The person you appoint must accept the appointment as Attorney.
If you grant your Attorney power to sell property this will need to be registered with the relevant state or territory land titles office.

There are other formal requirements (both as to form and witnesses), but these vary between states and territories. You will need to check your own state or territorys requirements.

What must the appointed Attorney do?
Firstly, the person you want to appoint as your Attorney must agree to being appointed. If they agree, once they are appointed they have certain legal duties. They must:

  • consider your interests when making decisions as your Attorney;
  • take care of your property;
  • avoid conflicts of interest; and
  • if necessary, prove that they have been appointed as your Attorney.

Both the decision to act as an Attorney and the legal duties which come with it are significant. Your choice of person and their acceptance of this role needs to be considered carefully.

Does an Enduring Power of Attorney last forever?
You have the ability to revoke your appointment of an Enduring Power of Attorney at any time. It can be done in a number of ways including a Revocation.
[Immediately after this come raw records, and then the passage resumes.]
/-- A region without a conflict keeps the tables lawful (R6). -/
theorem set_region_lawful {s : State} (h : s.map.Lawful) (i : Fin 16) (e : RegionEntry) (hr : e.inRange = true)
    (hc : s.regionConflict i e = none) : MapUnit.Lawful { s.map with regions := s.map.regions.set i e } := by
  have h1 : 1 ≤ e.count ∧ e.logical + e.count ≤ 4294967292 := by
    unfold RegionEntry.inRange Config.windowBase at hr
    simp only [Bool.and_eq_true, decide_eq_true_eq] at hr
    exact hr.1
  have hf := region_first s i e h1.1
  rw [hc] at hf
  unfold State.regionChecks at hf
  dsimp only at hf
  obtain ⟨hf, k7⟩ := none_append hf
  obtain ⟨hf, k6⟩ := none_append hf
  obtain ⟨hf, k5⟩ := none_append hf
  obtain ⟨hf, k4⟩ := none_append hf
  obtain ⟨hf, k3⟩ := none_append hf
  obtain ⟨k1, k2⟩ := none_append hf
  have c1 : ∀ j : Fin 16, j ≠ i → s.map.regions[j].valid = true → ¬ Meet e.logical e.count s.map.regions[j].logical s.map.regions[j].count :=
    fun j a b c => none_map k1 j (List.mem_finRange j) ⟨a, b, c⟩
  have c2 : ∀ j : Fin 16, j ≠ i → s.map.regions[j].valid = true → s.map.regions[j].unit = e.unit → ¬ Meet e.physical e.count s.map.regions[j].physical s.map.regions[j].count :=
    fun j a b c d => none_map k2 j (List.mem_finRange j) ⟨a, b, c, d⟩
  have c3 : ¬ (e.unit = 0 ∧ Meet e.physical e.count 0 64) := none_one k3
  have c4 := none_pool k4
  have c5 : ∀ b, Within e.physical e.count b → s.map.targetsAt e.unit b = 0 := by
    intro b hb
    unfold MapUnit.targetsAt
    rw [pins_zero (f := fun p => p.valid && p.unit == e.unit && p.target == b), List.countP_eq_zero.mpr]
    · intro x hx hin
      simp only [Bool.and_eq_true, beq_iff_eq] at hin
      obtain ⟨j, hj⟩ := none_learned k6 x hx hin.1
      exact hj (by rw [hin.2]; exact hb)
    · intro j
      rw [← Bool.not_eq_true]
      intro hin
      simp only [Bool.and_eq_true, beq_iff_eq] at hin
      exact none_pins k5 j hin.1.1 hin.1.2 (by rw [hin.2]; exact hb)
  have rest : ∀ u b, (({ s.map with regions := s.map.regions.set i e } : MapUnit)).regionsAt u b =
      (regionIndices.countP fun j => j != i && s.map.regions[j].maps u b) + if e.maps u b then 1 else 0 := by
    intro u b; exact countP_vset s.map.regions i e fun r => r.maps u b
  have old : ∀ u b, s.map.regionsAt u b = (regionIndices.countP fun j => j != i && s.map.regions[j].maps u b) + if s.map.regions[i].maps u b then 1 else 0 := by
    intro u b; exact countP_vold s.map.regions i fun r => r.maps u b
  have hm : ∀ u b, e.maps u b = true → u = e.unit ∧ Within e.physical e.count b := by
    intro u b hh; unfold RegionEntry.maps at hh
    rw [Bool.and_eq_true, Bool.and_eq_true, beq_iff_eq, inRun_iff] at hh
    exact ⟨hh.1.2.symm, hh.2⟩
  have r0 : ∀ u b, e.maps u b = true → (regionIndices.countP fun j => j != i && s.map.regions[j].maps u b) = 0 := by
    intro u b hh
    obtain ⟨rfl, hb⟩ := hm u b hh
    rw [List.countP_eq_zero]
    intro j _ hj
    rw [Bool.and_eq_true, bne_iff_ne, maps_iff] at hj
    exact c2 j hj.1 hj.2.1 hj.2.2.1 ⟨b, hb.1, hb.2, hj.2.2.2.1, hj.2.2.2.2⟩
  have hs : ∀ u b, (({ s.map with regions := s.map.regions.set i e } : MapUnit)).sparesAt u b = s.map.sparesAt u b := fun _ _ => rfl
  have ht : ∀ u b, (({ s.map with regions := s.map.regions.set i e } : MapUnit)).targetsAt u b = s.map.targetsAt u b := fun _ _ => rfl
  refine ⟨fun x => ?_, fun j x hx => ?_, fun u b => ?_, fun b hb => ?_, h.pins, h.learned, h.apart⟩
  · refine le_of_eq_of_le (countP_vset s.map.regions i e fun r => r.holdsLba x) ?_
    have ho := le_of_eq_of_le (countP_vold s.map.regions i fun r => r.holdsLba x).symm (h.logical x)
    by_cases hh : e.holdsLba x = true
    · have : ((List.finRange 16).countP fun j => j != i && s.map.regions[j].holdsLba x) = 0 := by
        rw [List.countP_eq_zero]
        intro j _ hj
        unfold RegionEntry.holdsLba at hj hh
        rw [Bool.and_eq_true, bne_iff_ne, Bool.and_eq_true] at hj
        rw [Bool.and_eq_true] at hh
        have a := inRun_of hj.2.2; have b := inRun_of hh.2
        exact c1 j hj.1 hj.2.1 ⟨x, b.1, b.2, a.1, a.2⟩
      rw [this]; split <;> omega
    · rw [if_neg hh]; omega
  · by_cases hj : j = i
    · subst hj
      have : (s.map.regions.set j e)[j] = e := by simp
      rw [show ({ s.map with regions := s.map.regions.set j e } : MapUnit).regions[j] = e from this] at hx
      unfold RegionEntry.holdsLba at hx
      rw [Bool.and_eq_true] at hx
      have := inRun_of hx.2; omega
    · have : (s.map.regions.set i e)[j] = s.map.regions[j] := by
        have hne : i.val ≠ j.val := fun h => hj (Fin.ext h.symm)
        exact Vector.getElem_set_ne _ _ hne
      rw [show ({ s.map with regions := s.map.regions.set i e } : MapUnit).regions[j] = s.map.regions[j] from this] at hx
      exact h.window j x hx
  · have ho := h.blocks u b
    rw [rest, hs, ht]
    rw [old] at ho
    by_cases hh : e.maps u b = true
    · obtain ⟨rfl, hb⟩ := hm u b hh
      rw [r0 _ b hh, c4 b hb, c5 b hb]; split <;> omega
    · rw [if_neg hh]; omega
  · have ho := h.area b hb
    rw [rest, hs, ht]
    rw [old] at ho
    by_cases hh : e.maps 0 b = true
    · obtain ⟨h0, hw⟩ := hm 0 b hh
      exact absurd ⟨h0.symm, b, hw.1, hw.2, Nat.zero_le _, by omega⟩ c3
    · rw [if_neg hh]; omega

/-- A cleared region keeps the tables lawful (R10). -/
theorem clear_region_lawful {m : MapUnit} (h : m.Lawful) (i : Fin 16) :
    MapUnit.Lawful { m with regions := m.regions.set i { m.regions[i] with valid := false } } := by
  apply lawful_of_le h
  · intro x
    have h1 := countP_vset m.regions i { m.regions[i] with valid := false } fun r => r.holdsLba x
    have h2 := countP_vold m.regions i fun r => r.holdsLba x
    refine le_of_eq_of_le h1 (le_of_le_of_eq ?_ h2.symm)
    have : ({ m.regions[i] with valid := false } : RegionEntry).holdsLba x = false := rfl
    rw [this]; simp
  · intro j x hx
    by_cases hj : j = i
    · subst hj
      have : (m.regions.set j { m.regions[j] with valid := false })[j] = { m.regions[j] with valid := false } := by simp
      rw [show ({ m with regions := m.regions.set j { m.regions[j] with valid := false } } : MapUnit).regions[j] = _ from this] at hx
      cases hx
    · have : (m.regions.set i { m.regions[i] with valid := false })[j] = m.regions[j] := by
        have hne : i.val ≠ j.val := fun h => hj (Fin.ext h.symm)
        exact Vector.getElem_set_ne _ _ hne
      rw [show ({ m with regions := m.regions.set i { m.regions[i] with valid := false } } : MapUnit).regions[j] = m.regions[j] from this] at hx
      exact ⟨j, hx⟩
  · intro u b
    have h1 := countP_vset m.regions i { m.regions[i] with valid := false } fun r => r.maps u b
    have h2 := countP_vold m.regions i fun r => r.maps u b
    refine le_of_eq_of_le h1 (le_of_le_of_eq ?_ h2.symm)
    have : ({ m.regions[i] with valid := false } : RegionEntry).maps u b = false := rfl
    rw [this]; simp
  all_goals exact fun _ _ => le_refl _

/-- A pin that does not count adds nothing. -/
theorem pins_set_le {m : MapUnit} (i : Fin 32) (e : PinEntry) (f : PinEntry → Bool) (hf : f e = false) :
    (pinIndices.countP fun j => f (m.pins.set i e)[j]) ≤ pinIndices.countP fun j => f m.pins[j] := by
  refine le_of_eq_of_le (countP_vset m.pins i e f) (le_of_le_of_eq ?_ (countP_vold m.pins i f).symm)
  rw [hf]; simp

/-- A cleared pin keeps the tables lawful (R24). -/
theorem clear_pin_lawful {m : MapUnit} (h : m.Lawful) (i : Fin 32) :
    MapUnit.Lawful { m with pins := m.pins.set i { m.pins[i] with valid := false } } := by
  apply lawful_of_le h
  · exact fun _ => le_refl _
  · exact fun j x hx => ⟨j, hx⟩
  · exact fun _ _ => le_refl _
  · exact fun _ _ => le_refl _
  · intro u b
    exact Nat.add_le_add_right (pins_set_le i _ (fun p => p.valid && p.unit == u && p.target == b) rfl) _
  · intro u b
    exact pins_set_le i _ (fun p => p.valid && p.unit == u && p.source == b) rfl
  · exact fun _ _ => le_refl _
For further information, contact us.

It is also important to note that an Enduring Power of Attorney ceases upon the Appointers death. Once a person dies, the provisions made in their Will or, if the person dies without a Will, the intestacy provisions, will decide how the estate is distributed.

What do I do now if I want to set up an Enduring Power of Attorney?
Note that a Power of Attorney is only valid for the state in which you live. If you have assets in another state, a Power of Attorney effective for that state will be needed.

An Enduring Power of Attorney should be an important step in protecting your assets and finances against whatever life throws you in the future.

What do I do if my Enduring Power of Attorney does not cover medical or personal matters?
Generally, if decisions about medical matters are not allowed to be made under an Enduring Power of Attorney then they can usually be made under a Living Will or an Enduring Guardianship.

Living Wills (also known as Advance Health Directives, Medical Directives or Declarations) allow you to set out in advance decisions about future treatment that you will, or will not, accept if you lack the capacity at the time to consent to it.

An Enduring Guardian can be nominated by you in advance (or appointed by the Court or a Tribunal for times when you lack legal capacity to make decisions). Enduring Guardians, like Enduring Attorneys can be subject to restrictions on the power that you grant to them. Enduring Guardians can also be given the power to make decisions about other personal matters such as your long term living arrangements, and can also cover decisions about medical treatment and decisions about dental, medical or surgical procedures, appropriate long term care or whether and when a life support machine is switched off.

There are formal legal requirements which must be met for  these documents. It is highly advisable to get sound legal advice if you intend to appoint an Enduring Guardian or make an Advance Health Directive so that you can be sure it will apply only in the circumstances you want it to.